● **What needs to be done**:
Return the data below exactly, stopping after the line with "open Sys2Proof".
# # # # # # #
-- ==== Sys2Proof/Laws/FrameCatalogue.lean ====
section
/-!
SUPPORT. Sys2Proof/Laws/FrameCatalogue.lean: the frame of each operation of Machine/Catalogue.lean.
-/
set_option Elab.async false
namespace Sys2Proof.Machine
open Sys2Proof

theorem State.catReject_frame {w : Nat} {b s : State} {event tag offset} (hw : Part.within Part.cat w = true) (h : Frame w b s) :
    Frame w b (State.catReject s event tag offset) := by
  unfold State.catReject
  repeat' first
    | with_reducible assumption | exact Part.within_trans (by decide) hw | with_reducible refine Frame.ite ?_ ?_ | split
    | (lift_lets; intros) | with_reducible refine Frame.set_cat ?_ ?_

theorem State.catErr_frame {w : Nat} {b s : State} {k e} (hw : Part.within (Part.cat ||| Part.rcd ||| Part.cnt) w = true) (h : Frame w b
    s) :
    Frame w b (State.catErr s k e) := by
  unfold State.catErr
  repeat' first
    | with_reducible assumption | exact Part.within_trans (by decide) hw | with_reducible refine Frame.ite ?_ ?_
    | with_reducible refine State.catReject_frame ?_ ?_ | with_reducible refine State.raise_frame ?_ ?_

theorem State.domainsOff_frame {w : Nat} {b s : State} {l} (hw : Part.within Part.sys w = true) (h : Frame w b s) :
    Frame w b (State.domainsOff s l) := by
  unfold State.domainsOff
  repeat' first
    | with_reducible assumption | exact Part.within_trans (by decide) hw | with_reducible refine Frame.ite ?_ ?_ | exact id
    | exact fun _ => ⟨rfl, rfl, rfl⟩ | exact fun k => Part.out_absurd hw (by decide) k | split | (lift_lets; intros)
    | with_reducible refine Frame.set_sys ?_ ?_ ?_ ?_ ?_

theorem State.enterMaint_frame {w : Nat} {b s : State} {st} (hw : Part.within (Part.sys ||| Part.rcd ||| Part.cnt ||| Part.fio |||
    Part.startup) w = true) (h : Frame w b s) :
    Frame w b (State.enterMaint s st) := by
  unfold State.enterMaint
  repeat' first
    | with_reducible assumption | exact Part.within_trans (by decide) hw | with_reducible refine Frame.ite ?_ ?_
    | with_reducible refine forEach_frame (fun _ _ _ => ?_) _ ?_ | with_reducible refine State.startLink_frame ?_ ?_
    | with_reducible refine State.domainsOff_frame ?_ ?_ | with_reducible refine State.raise_frame ?_ ?_ | exact id
    | exact fun _ => ⟨rfl, rfl, rfl⟩ | exact fun k => Part.out_absurd hw (by decide) k | split | (lift_lets; intros)
    | with_reducible refine Frame.set_sys ?_ ?_ ?_ ?_ ?_

theorem State.noteSlot_frame {w : Nat} {b s : State} {k r} (hw : Part.within (Part.cat ||| Part.rcd ||| Part.cnt) w = true) (h : Frame w
    b s) :
    Frame w b (State.noteSlot s k r) := by
  unfold State.noteSlot
  repeat' first
    | with_reducible assumption | exact Part.within_trans (by decide) hw | with_reducible refine Frame.ite ?_ ?_
    | with_reducible refine State.catErr_frame ?_ ?_ | split | (lift_lets; intros) | with_reducible refine Frame.set_cat ?_ ?_

theorem State.enterConflict_frame {w : Nat} {b s : State} (hw : Part.within (Part.sys ||| Part.cat ||| Part.rcd ||| Part.cnt ||| Part.fio
    ||| Part.startup) w = true) (h : Frame w b s) :
    Frame w b (State.enterConflict s) := by
  unfold State.enterConflict
  repeat' first
    | with_reducible assumption | exact Part.within_trans (by decide) hw | with_reducible refine Frame.ite ?_ ?_
    | with_reducible refine State.raise_frame ?_ ?_ | with_reducible refine State.enterMaint_frame ?_ ?_
    | with_reducible refine State.catReject_frame ?_ ?_ | split | (lift_lets; intros) | with_reducible refine Frame.set_cat ?_ ?_

theorem State.catSelect_frame {w : Nat} {b s : State} (hw : Part.within (Part.sys ||| Part.cat ||| Part.rcd ||| Part.cnt ||| Part.fio |||
    Part.startup) w = true) (h : Frame w b s) :
    Frame w b (State.catSelect s) := by
  unfold State.catSelect
  refine when_frame (fun s h => ?_) h
  generalize s.catCheck 0 true = x0
  generalize s.catCheck 1 true = x1
  have h1 : Frame w b ((s.noteSlot 0 x0).noteSlot 1 x1) := State.noteSlot_frame (Part.within_trans (by decide) hw) (State.noteSlot_frame
    (Part.within_trans (by decide) hw) h)
  dsimp only
  split
  · exact State.raise_frame (Part.within_trans (by decide) hw) (Frame.set_sys_cat (Part.within_trans (by decide) hw) id id (fun _ =>
    ⟨rfl, rfl, rfl⟩) h1)
  · split
    · exact State.enterConflict_frame (Part.within_trans (by decide) hw) h1
    · exact State.enterMaint_frame (Part.within_trans (by decide) hw) h1

theorem State.catApplyWrite_frame {w : Nat} {b s : State} {w'} (hw : Part.within (Part.sys ||| Part.bk ||| Part.nvm ||| Part.cat |||
    Part.sc ||| Part.rcd ||| Part.cnt ||| Part.time ||| Part.seq ||| Part.portals ||| Part.obs ||| Part.axes ||| Part.fb ||| Part.links
    ||| Part.ilk ||| Part.fio ||| Part.loads ||| Part.net ||| Part.trdp ||| Part.conns ||| Part.twin ||| Part.regs ||| Part.mem |||
    Part.outs ||| Part.free ||| Part.restart ||| Part.states ||| Part.actions) w = true) (h : Frame w b s) :
    Frame w b (State.catApplyWrite s w') := by
  unfold State.catApplyWrite
  repeat' first
    | with_reducible assumption | exact Part.within_trans (by decide) hw | with_reducible refine Frame.ite ?_ ?_
    | with_reducible refine State.effect_frame ?_ ?_ | with_reducible refine State.tblNext_frame ?_ ?_

theorem State.catApply_frame {w : Nat} {b s : State} (hw : Part.within (Part.sys ||| Part.bk ||| Part.nvm ||| Part.cat ||| Part.sc |||
    Part.rcd ||| Part.cnt ||| Part.time ||| Part.seq ||| Part.portals ||| Part.obs ||| Part.axes ||| Part.fb ||| Part.links ||| Part.ilk
    ||| Part.fio ||| Part.loads ||| Part.net ||| Part.trdp ||| Part.conns ||| Part.twin ||| Part.regs ||| Part.mem ||| Part.outs |||
    Part.free ||| Part.restart ||| Part.startup ||| Part.states ||| Part.actions) w = true) (h : Frame w b s) :
    Frame w b (State.catApply s) := by
  unfold State.catApply
  refine when_frame (fun s h => ?_) h
  generalize s.catCheck (s.cat.runSlot - 1) true = x0
  split
  · exact h
  · refine forEach_frame (fun _ _ h => State.startLink_frame (Part.within_trans (by decide) hw) h) _ (forEach_frame (fun _ _ h =>
    State.dlStart_frame (Part.within_trans (by decide) hw) h) _
      (forEach_frame (fun _ _ h => State.loadTables_frame (Part.within_trans (by decide) hw) h) _ (State.domainsOff_frame
    (Part.within_trans (by decide) hw) (Frame.set_sys (Part.within_trans (by decide) hw) (fun _ => rfl) id (fun k => Part.out_absurd hw
    (by decide) k)
      (forEach_frame (fun s t h => ?_) _ h)))))
    have h1 := forEach_frame (w := w) (b := b) (f := State.catApplyWrite) (fun _ _ h => State.catApplyWrite_frame (Part.within_trans (by
    decide) hw) h)
    exact Frame.ite (State.loadPcrcRef_frame (Part.within_trans (by decide) hw) (h1 _ h)) (h1 _ h)

theorem State.savePw_frame {w : Nat} {b s : State} (hw : Part.within Part.mem w = true) (h : Frame w b s) :
    Frame w b (State.savePw s) := by
  unfold State.savePw
  repeat' first
    | with_reducible assumption | exact Part.within_trans (by decide) hw | with_reducible refine Frame.ite ?_ ?_
    | with_reducible refine State.saveParam_frame ?_ ?_

theorem State.pwFailed_frame {w : Nat} {b s : State} (hw : Part.within (Part.cat ||| Part.rcd ||| Part.cnt ||| Part.mem) w = true) (h :
    Frame w b s) :
    Frame w b (State.pwFailed s) := by
  unfold State.pwFailed
  repeat' first
    | with_reducible assumption | exact Part.within_trans (by decide) hw | with_reducible refine Frame.ite ?_ ?_
    | with_reducible refine State.savePw_frame ?_ ?_ | with_reducible refine State.raise_frame ?_ ?_ | split | (lift_lets; intros)
    | with_reducible refine Frame.set_cat ?_ ?_

theorem State.pwLockoutEnd_frame {w : Nat} {b s : State} (hw : Part.within (Part.bk ||| Part.cat ||| Part.time ||| Part.mem) w = true) (h
    : Frame w b s) :
    Frame w b (State.pwLockoutEnd s) := by
  unfold State.pwLockoutEnd
  repeat' first
    | with_reducible assumption | exact Part.within_trans (by decide) hw | with_reducible refine Frame.ite ?_ ?_
    | with_reducible refine when_frame (fun _ _ => ?_) ?_ | with_reducible refine State.savePw_frame ?_ ?_
    | with_reducible refine State.pass_frame ?_ ?_ | split | (lift_lets; intros) | with_reducible refine Frame.set_cat ?_ ?_

theorem State.commitEnd_frame {w : Nat} {b s : State} {c code} (hw : Part.within (Part.sc ||| Part.rcd ||| Part.cnt ||| Part.conns |||
    Part.twin ||| Part.outs ||| Part.free) w = true) (h : Frame w b s) :
    Frame w b (State.commitEnd s c code) := by
  unfold State.commitEnd
  repeat' first
    | with_reducible assumption | exact Part.within_trans (by decide) hw | with_reducible refine Frame.ite ?_ ?_
    | with_reducible refine State.cmdOutcome_frame ?_ ?_

theorem State.commitFails_frame {w : Nat} {b s : State} {c fw reason} (hw : Part.within (Part.sc ||| Part.rcd ||| Part.cnt ||| Part.conns
    ||| Part.twin ||| Part.outs ||| Part.free) w = true) (h : Frame w b s) :
    Frame w b (State.commitFails s c fw reason) := by
  unfold State.commitFails
  repeat' first
    | with_reducible assumption | exact Part.within_trans (by decide) hw | with_reducible refine Frame.ite ?_ ?_
    | with_reducible refine State.raise_frame ?_ ?_ | with_reducible refine State.commitEnd_frame ?_ ?_

theorem State.commitAccept_frame {w : Nat} {b s : State} {c im} (hw : Part.within (Part.sc ||| Part.rcd ||| Part.cnt ||| Part.ilk |||
    Part.conns ||| Part.twin ||| Part.mem ||| Part.outs ||| Part.free) w = true) (h : Frame w b s) :
    Frame w b (State.commitAccept s c im) := by
  unfold State.commitAccept
  repeat' first
    | with_reducible assumption | exact Part.within_trans (by decide) hw | with_reducible refine Frame.ite ?_ ?_
    | with_reducible refine State.commitEnd_frame ?_ ?_ | with_reducible refine State.safetyLog_frame ?_ ?_
    | with_reducible refine State.saveParam_frame ?_ ?_ | with_reducible refine State.raise_frame ?_ ?_

theorem State.catCommitDone_frame {w : Nat} {b s : State} (hw : Part.within (Part.cat ||| Part.sc ||| Part.rcd ||| Part.cnt ||| Part.ilk
    ||| Part.conns ||| Part.twin ||| Part.mem ||| Part.outs ||| Part.free) w = true) (h : Frame w b s) :
    Frame w b (State.catCommitDone s) := by
  unfold State.catCommitDone
  repeat' first
    | with_reducible assumption | exact Part.within_trans (by decide) hw | with_reducible refine Frame.ite ?_ ?_
    | with_reducible refine State.pwFailed_frame ?_ ?_ | with_reducible refine State.savePw_frame ?_ ?_
    | with_reducible refine State.catReject_frame ?_ ?_ | with_reducible refine State.raise_frame ?_ ?_
    | with_reducible refine State.commitAccept_frame ?_ ?_ | with_reducible refine State.catErr_frame ?_ ?_
    | with_reducible refine State.commitFails_frame ?_ ?_ | split | (lift_lets; intros) | with_reducible refine Frame.set_cat ?_ ?_

theorem State.fwCommitDone_frame {w : Nat} {b s : State} (hw : Part.within (Part.bk ||| Part.sc ||| Part.rcd ||| Part.cnt ||| Part.conns
    ||| Part.twin ||| Part.mem ||| Part.outs ||| Part.free) w = true) (h : Frame w b s) :
    Frame w b (State.fwCommitDone s) := by
  unfold State.fwCommitDone
  repeat' first
    | with_reducible assumption | exact Part.within_trans (by decide) hw | with_reducible refine Frame.ite ?_ ?_
    | with_reducible refine State.commitEnd_frame ?_ ?_ | with_reducible refine State.saveParam_frame ?_ ?_
    | with_reducible refine State.raise_frame ?_ ?_ | with_reducible refine State.commitFails_frame ?_ ?_ | exact Nat.le_refl _
    | exact fun _ k => k | exact id | exact List.prefix_refl _ | split | (lift_lets; intros) | with_reducible refine Frame.set_bk ?_ ?_
    | with_reducible refine Frame.set_sc ?_ ?_ ?_ ?_ ?_ ?_

end Sys2Proof.Machine
end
# # # # # # #
● **Exercise solution**:
-- ==== Sys2Proof/Laws/FrameCatalogue.lean ====
section
/-!
SUPPORT. Sys2Proof/Laws/FrameCatalogue.lean: the frame of each operation of Machine/Catalogue.lean.
-/
set_option Elab.async false
namespace Sys2Proof.Machine
open Sys2Proof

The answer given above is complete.